A road named NoNameUno

In my graduate school days, one of my favorite professor told me that I've to fiddle around with formulas, patterns, and little concept to nurture the brain. So I tried to that and I still tries to do it... And I saw both a success and failures. It is basically the interplay of intuition and rigor. Both tries to beat each other. And if rigor can win I'm all the more happy.

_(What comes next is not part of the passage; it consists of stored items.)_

/-- The in-force copy of context `n` holds handle `h` already (R118). -/
def holdsAlready (s : State) (n h : Nat) : Bool :=
  inForce s n && (namedBufs (forceWord s n 0) (forceWord s n 3)).contains h

/-- The state of a handle lets a frame read it (R118). -/
def readableState : BufState → Bool
  | .ready => true
  | .bound => true
  | .inUse => true
  | _ => false

/-- BUF of shadow entry `n` is usable for it (R118): outright where its in-force copy holds it already (log entry 12, DEDUCED). -/
def bufUsable (s : State) (n : Nat) : Bool :=
  let h := fld (shadowWord s n 3) 0 13
  let r := getHandle s h
  let reduce := bit (shadowWord s n 0) 14
  holdsAlready s n h || (readableState r.st && !r.bad &&
    sizeRule r (fmtOf (shadowWord s n 1) (shadowWord s n 2)) reduce && (!reduce || r.redDone))

/-- RBUF of shadow entry `n` is usable for it. -/
def rbufUsable (s : State) (n : Nat) : Bool :=
  let h := fld (shadowWord s n 3) 16 13
  let r := getHandle s h
  holdsAlready s n h ||
  (readableState r.st && !r.bad && reliefRule r (fmtOf (shadowWord s n 1) (shadowWord s n 2)))

/-- The layer is ready (R119). -/
def layerReady (s : State) (n : Nat) : Bool := bufUsable s n && (!bit (shadowWord s n 0) 13 || rbufUsable s n)

inductive Outcome where
  | hold
  | clear
  | holdGroup
deriving DecidableEq, Repr

/-- Shadow entries with ENABLE = 1 that are not ready. -/
def notReady (s : State) : List Nat := (enabledIn s.ctxShadow).filter (fun n => !layerReady s n)

def nrPolicy (s : State) (n : Nat) : Nat := fld (shadowWord s n 0) 28 2

def cgroup (s : State) (n : Nat) : Nat := fld (shadowWord s n 0) 16 8

/-- Not-ready contexts whose policy is STALL (R120). -/
def stalled (s : State) : List Nat := (notReady s).filter (fun n => nrPolicy s n = 2)

/-- The outcome of an enabled shadow entry, `none` where it takes the active contents (R120). -/
def outcomeOf (s : State) (nr : List Nat) (n : Nat) : Option Outcome :=
  if cgroup s n ≠ 0 && nr.any (fun k => cgroup s k = cgroup s n) then some .holdGroup
  else if nr.contains n then some (if nrPolicy s n = 1 then .clear else .hold)
  else none

/-- Report a boundary at which a layer is not ready (R124). -/
def reportNotReady (nr st : List Nat) (s : State) : State :=
  match nr with
  | [] => s
  | k :: _ =>
    let first := st.headD k
    let out := if st.isEmpty then
        (match outcomeOf s nr first with
         | some .clear => 1
         | some .holdGroup => 3
         | _ => 0)
      else 2
    raise 290 (first + 2 ^ 16 * nr.length + 2 ^ 32 * out)
      (setRegN Reg.LYR_NR_COUNT nr.length (setRegN Reg.LYR_NR_FIRST first s))

/-- HELD and CLEARED of word 15. -/
def heldFlags (v : Word) (held cleared : Bool) : Word := setBit (setBit v 8 held) 9 cleared

/-- The in-force table after a swap, `shadow` being the table as swapped (R122). -/
def forceAfter (s : State) (nr : List Nat) : Sparse Word :=
  let en := enabledIn s.ctxShadow
  let isHeld := fun n => en.contains n &&
    (outcomeOf s nr n = some .hold || outcomeOf s nr n = some .holdGroup)
  let kept := s.ctxForce.filter (fun e => isHeld (e.1 / 32))
  let taken := s.ctxShadow.filter (fun e => !isHeld (e.1 / 32))
  let merged := kept.foldl (fun l e => sPut zeroW e.1 e.2 l) taken
  en.foldl (fun l n =>
    let v := sGet zeroW (32 * n + 15) l
    match outcomeOf s nr n with
    | some .clear => sPut zeroW (32 * n + 15) (heldFlags v false true) l
    | some _ => sPut zeroW (32 * n + 15) (setBit v 8 true) l
    | none => l) merged

/-- The swap of the layer context table (R58, R122). -/
def swapContexts (nr : List Nat) (s : State) : State :=
  { s with ctxActive := s.ctxShadow, ctxForce := forceAfter s nr }

def bindOne (h : Nat) (s : State) : State :=
  let r := getHandle s h
  if r.st = .ready then putHandle h { r with st := .bound } s else s

/-- Bind the buffers of the in-force references (step 3 of R29). -/
def bindBufs (s : State) : State := (forceBufs s).foldl (fun s h => bindOne h s) s

def useOne (h : Nat) (s : State) : State :=
  let r := getHandle s h
  if r.st = .bound then putHandle h { r with st := .inUse } s else s

/-- At the start of Day, the buffers that the frame reads are in use (R115). -/
def useBufs (s : State) : State := (forceBufs s).foldl (fun s h => useOne h s) s

/-- A pinned buffer that nothing needs leaves (R115). -/
def unpinOne (h : Nat) (s : State) : State :=
  let r := getHandle s h
  match r.st with
  | .bound => turnReady h s
  | .inUse => turnReady h s
  | .releasePending => raise 291 h (turnFree h s)
  | _ => s

/-- The buffer keeps its pin: an in-force entry or a load names it. -/
def needed (s : State) (h : Nat) : Bool := (forceBufs s).contains h || s.lctc.loadH = some h

/-- A frame's composition is in progress. -/
def composing (s : State) : Bool := s.comp.st = .composing

/-- Sunset's effect on one buffer (R34, R115). -/
def sunsetOne (h : Nat) (s : State) : State :=
  if needed s h then
    let r := getHandle s h
    if r.st = .inUse && !composing s && s.lctc.loadH ≠ some h then putHandle h { r with st := .bound } s else s
  else unpinOne h s

/-- Release of pins at Sunset (R34). -/
def releasePins (s : State) : State :=
  ((s.handles.filter (fun e => pinnedState e.2.st)).map Prod.fst).foldl (fun s h => sunsetOne h s) s

/-! ### The layer scaler (R125–R130) -/

/-- The 2:1 filter's coefficients (R126). -/
def sclCoef : List Int := [-2, -6, 20, 52, 52, 20, -6, -2]

/-- A stored texel as a little-endian number. -/
def texelWord (mem : List Host.Cell) (base : Nat) (p : Plane) (row col : Nat) : Nat :=
  ofLe (readCells mem (base + p.off + row * p.pitch + col * p.bytes) p.bytes)

/-- Index `2 j − 3 + k` held within a plane. -/
def tapIdx (j k n : Nat) : Nat := min (2 * j + k - 3) (n - 1)

/-- One output code of the filter (R126). -/
def sclCode (mem : List Host.Cell) (base : Nat) (p : Plane) (c : Nat × Nat) (j i : Nat) : Nat :=
  let src := fun row col => nfld (texelWord mem base p row col) c.1 c.2
  let hrow := fun k => ((sclCoef.zipIdx).map (fun q => q.1 * (src (tapIdx j k p.h) (tapIdx i q.2 p.w) : Int))).sum
  let v := ((sclCoef.zipIdx).map (fun q => q.1 * hrow q.2)).sum
  (clampI 0 (2 ^ c.2 - 1 : Nat) ((v + 8192) / 16384)).toNat

/-- Source texels that output texel (i, j) draws on, or the output texel itself, were written while the buffer was
scaled: what the texel then holds is open (R125). -/
def texelTouched (touched : List (Nat × Nat)) (base : Nat) (p q : Plane) (j i : Nat) : Bool :=
  touched.any (fun t =>
    (List.range 8).any (fun k =>
      rangesMeet t.1 t.2 (base + p.off + tapIdx j k p.h * p.pitch + tapIdx i 0 p.w * p.bytes)
        ((tapIdx i 7 p.w + 1 - tapIdx i 0 p.w) * p.bytes)) ||
    rangesMeet t.1 t.2 (base + q.off + j * q.pitch + i * q.bytes) q.bytes)

/-- One row of a reduced plane `q` from the plane `p` above it. -/
def sclRow (s : State) (base : Nat) (p q : Plane) (j : Nat) : List Byte :=
  (List.range q.w).flatMap (fun i =>
    let word := if texelTouched s.sclTouched base p q j i then
        Config.freeNat (s.freeCtr + i) % 2 ^ (8 * q.bytes)
      else (q.comps.map (fun c => sclCode s.scene base p c j i * 2 ^ c.1)).sum
    leBytes q.bytes word)

/-- One reduced plane, row by row. -/
def sclPlane (base : Nat) (p q : Plane) (s : State) : State :=
  (List.range q.h).foldl (fun s j =>
    let row := sclRow s base p q j
    let s1 := memWrite .scene (base + q.off + j * q.pitch) row s
    if s.sclTouched.isEmpty then s1 else { s1 with freeCtr := s1.freeCtr + q.w }) s

/-- The format of a reduction description. -/
def descFmt (d : RedDesc) : Fmt := ⟨d.family.toNat, d.depth.toNat, d.abits.toNat, d.w, d.h⟩

/-- Level `k + 1` from level `k`. -/
def sclLevel (base : Nat) (f : Fmt) (p k : Nat) (s : State) : State :=
  ((planes f p k).zip (planes f p (k + 1))).foldl (fun s q => sclPlane base q.1 q.2 s) s

/-- A scaler's source bytes pass the error code like any reader's (R328). -/
def sclReads (base : Nat) (f : Fmt) (p : Nat) (s : State) : State :=
  (memRead .scene base (levelSize f f.h p) 4 s).1

/-- Both reductions of buffer `h` (R125). -/
def scaleBuf (h : Nat) (s : State) : State :=
  let r := getHandle s h
  match r.rdesc with
  | none => s
  | some d =>
    let f := descFmt d
    let p := pitchBytes r
    let b := baseBytes r
    let s1 := sclLevel b f p 1 (sclLevel b f p 0 (sclReads b f p s))
    raise 295 h (putHandle h { getHandle s1 h with redDone := true } s1)

/-! ### Matrix and transfer tables (R112, R459) -/

/-- The index after an access to entry `i` of a table of `size` entries (R459). -/
def nextIdx (size i : Nat) : Nat := if i + 1 < size then i + 1 else 0

/-- A read through an indexed data register: 0 beyond the table (R459). -/
def tabRead (idxReg t size : Nat) (s : State) : Word × State :=
  let i := regN s idxReg
  (if i < size then getTab s t false i else 0, setRegN idxReg (nextIdx size i) s)

/-- A write through an indexed data register: `mask` keeps the bits of the entry's format. -/
def tabWrite (page idxReg t size : Nat) (mask : Nat → Word) (v : Word) (s : State) : State :=
  let i := regN s idxReg
  let s1 := setRegN idxReg (nextIdx size i) s
  if i < size then setDirty page (setTab t false i (v &&& mask i) s1) else s1

/-- Bits that a matrix table word holds (R112). -/
def cmxMask (i : Nat) : Word :=
  let w := i % 16
  if w = 0 then 0x13 else if w ≤ 3 then 0x3FFFF else if w ≤ 12 then 0x1FFFF else 0

/-! ### Commands -/

def execContextWrite (m : Master) (n : Fin 3072) (w : Fin 32) (v : Word) (s : State) :
    Host.Outcome State Fault Refusal :=
  done (ctxWrite m n.val w.val v s)

/-- ARM: a write of word 0 with ARM = 1. -/
def execArm (m : Master) (n : Fin 3072) (v : Word) (s : State) : Host.Outcome State Fault Refusal :=
  done (ctxWrite m n.val 0 (setBit v 31 true) s)

/-- The word of LYR_BUF_CMD for a command on a handle. -/
def bufCmdWord (cmd h : Nat) : Word := w32 (h + 2 ^ 28 * cmd)

def execDefine (m : Master) (h : Fin 8192) (s : State) : Host.Outcome State Fault Refusal :=
  done (writeWith m Reg.LYR_BUF_CMD (bufCmdWord 1 h.val) (effDefine h.val) s)

def execSeal (m : Master) (h : Fin 8192) (s : State) : Host.Outcome State Fault Refusal :=
  done (writeWith m Reg.LYR_BUF_CMD (bufCmdWord 2 h.val) (effSeal h.val) s)

def execRefill (m : Master) (h : Fin 8192) (s : State) : Host.Outcome State Fault Refusal :=
  done (writeWith m Reg.LYR_BUF_CMD (bufCmdWord 3 h.val) (effRefill h.val) s)

def execRelease (m : Master) (h : Fin 8192) (s : State) : Host.Outcome State Fault Refusal :=
  done (writeWith m Reg.LYR_BUF_CMD (bufCmdWord 4 h.val) (effRelease h.val) s)

def execQuery (m : Master) (h : Fin 8192) (s : State) : Host.Outcome State Fault Refusal :=
  done (writeWith m Reg.LYR_BUF_CMD (bufCmdWord 5 h.val) (effQuery h.val) s)

def cmxRead (s : State) : Word × State := tabRead Reg.LYR_CMX_IDX tabCMX 1024 s
def cmxWrite (v : Word) (s : State) : State := tabWrite 0x1E Reg.LYR_CMX_IDX tabCMX 1024 cmxMask v s
def eotfRead (s : State) : Word × State := tabRead Reg.LYR_EOTF_IDX tabEOTF 4100 s
def eotfWrite (v : Word) (s : State) : State := tabWrite 0x1E Reg.LYR_EOTF_IDX tabEOTF 4100 (fun _ => 0x3FFFF) v s

def execLyrCmxData (m : Master) (x : Acc) (s : State) : Host.Outcome State Fault Refusal :=
  done (dataAccess m Reg.LYR_CMX_DATA x cmxRead cmxWrite s)

def execLyrEotfData (m : Master) (x : Acc) (s : State) : Host.Outcome State Fault Refusal :=
  done (dataAccess m Reg.LYR_EOTF_DATA x eotfRead eotfWrite s)

/-- The scaler starts the buffer at the head of its queue (R125). -/
def execScalerStart (s : State) : Host.Outcome State Fault Refusal :=
  match s.sclQueue, s.sclCur with
  | h :: t, none =>
    if fabricOn s && regBit s Reg.LYR_SCL_CTL 0 && enabled s 0x1E then
      done { s with sclQueue := t, sclCur := some h, sclTouched := [] }
    else done s
  | _, _ => done s

/-- Both levels of the buffer being scaled are complete (R125): all its rows land here, so a REFILL or RELEASE before it
leaves none of them in memory (log entry 12, DESIGN CHOICE). -/
def execScalerDone (s : State) : Host.Outcome State Fault Refusal :=
  match s.sclCur with
  | none => done s
  | some h => if fabricOn s then done { scaleBuf h s with sclCur := none, sclTouched := [] } else done s

end Sys2Proof.Machine
end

So I thought I will use rigor, and set out to draw a simple state machine to search for a line in a buffer of character. So until the end of the buffer, I've to search, find '\r' and '\n' in two succeeding position, and return the length of a line if found otherwise length is zero. It is very elementary form of boyer moore string algorithm. Note that I could have taken a getline() function from standard library, and change it point to buffer instead of stdin. Well, the success was there, but after few failures. My mistake was to capture all the three states: start, CR, LF. And when I reach LF state, I return the length. Now I feed a line consist of only CR, and LF. I get to LF state, but I don't have any more char in the buf, so I happily declare that I don't have a complete line. Actually what should have been done is that as soon as I reach to LF from the CR state, capture and return... So the moral of this error is that "Reduction of states" that I learned a long time back and forgot.

I did not try to do the simple way of writing a while loop and parse thru because I wanted to keep the scanning separate and if necessary I could introduce more states to change the state machine for other recognition, so basically my thinking was for patterns in general.

I think once in a while we should try to solve the exercises of the classic book on C and C++. 

I've been thru a few scenario where I had to follow some documents, some tricks, and other source of informations to debug start up code of an NT service, and the normal debugging of a service when it is out of the startup. But imagine a scenario, where you would launch some root processes in the sense that they are individually created and then some of these would launch some other processes, and so on. So there is a process trees ( parent and child ) relationships that will show in a graphical form if you kick of procexp (process explorer) tool from sysinternals.

Now if I want to debug some of these processes at the start ( they have no interaction with SCM, the service control manager of NT), one way use to create an entry in the imageExecution option registry key. So as soon as your debugee process starts, it would launch windbg debugger, and the process would under debugger... Now this set of processes, as you might have imagined worked in harmony by message passing methods. I'm now ready to fire up apps that send and receive requests toward the set of processes, but I can't break into the process running under the debugger, and it seems like it does not have the ablity to talk to other processes as well. What a bummer!.

But if I fire up windbg after all the processes had been launched, and attach that process, then I can debug the steady state of that process. By steady state I mean anything but the startup code. If for one reason or other there is a start up failure, I've to try the first method, debug the hell out of it, then switch the gear to the 2nd method. I guess stick shift driving is all that there is to it!

Any large program needs debugging. There are various forms of debugging:Traces, stepping thru the code under a debugger, visible and audible responses to actions, analyzing output against input, and a whole lot of other mechanisms that is most appropriate for the program.

For event driven piece of code, it is almost essential to have debugging code to trace the events and corresponding actions or responses. Protocol implementations, window based applications are some of the examples of event driven programs. And they always need some sort of event driven ( state machine ) type codes. And quite often the underlying engine may be implemented by others and sources are either unavailable or so large and complex that it really does not help much than to get us painfully bogged down into it. So how exactly we do coding for debugging in these situations?

(1) make sure that your defines for the states are as logically grouped as possible, and keep them in a data structure with the corresponding meaningul name of the event. For example of a window code ...

typedef struct Win_Events{

int  _EventConst;

char * _EventName;

};

Now you define an array of such structures (if you know the maximum number of events), or you can use a dynamic allocations.

(2) Write your state machine logic in a way so that you know what events you are not tackling by tracing those events in the unhandled cases. Some time state machines are coded using 'switch' statements of c/c++/java/c# and they can be nested to 3 or 4 levels. In each level of nesting one should use the 'default:'  label to ones advantage for such tracing. 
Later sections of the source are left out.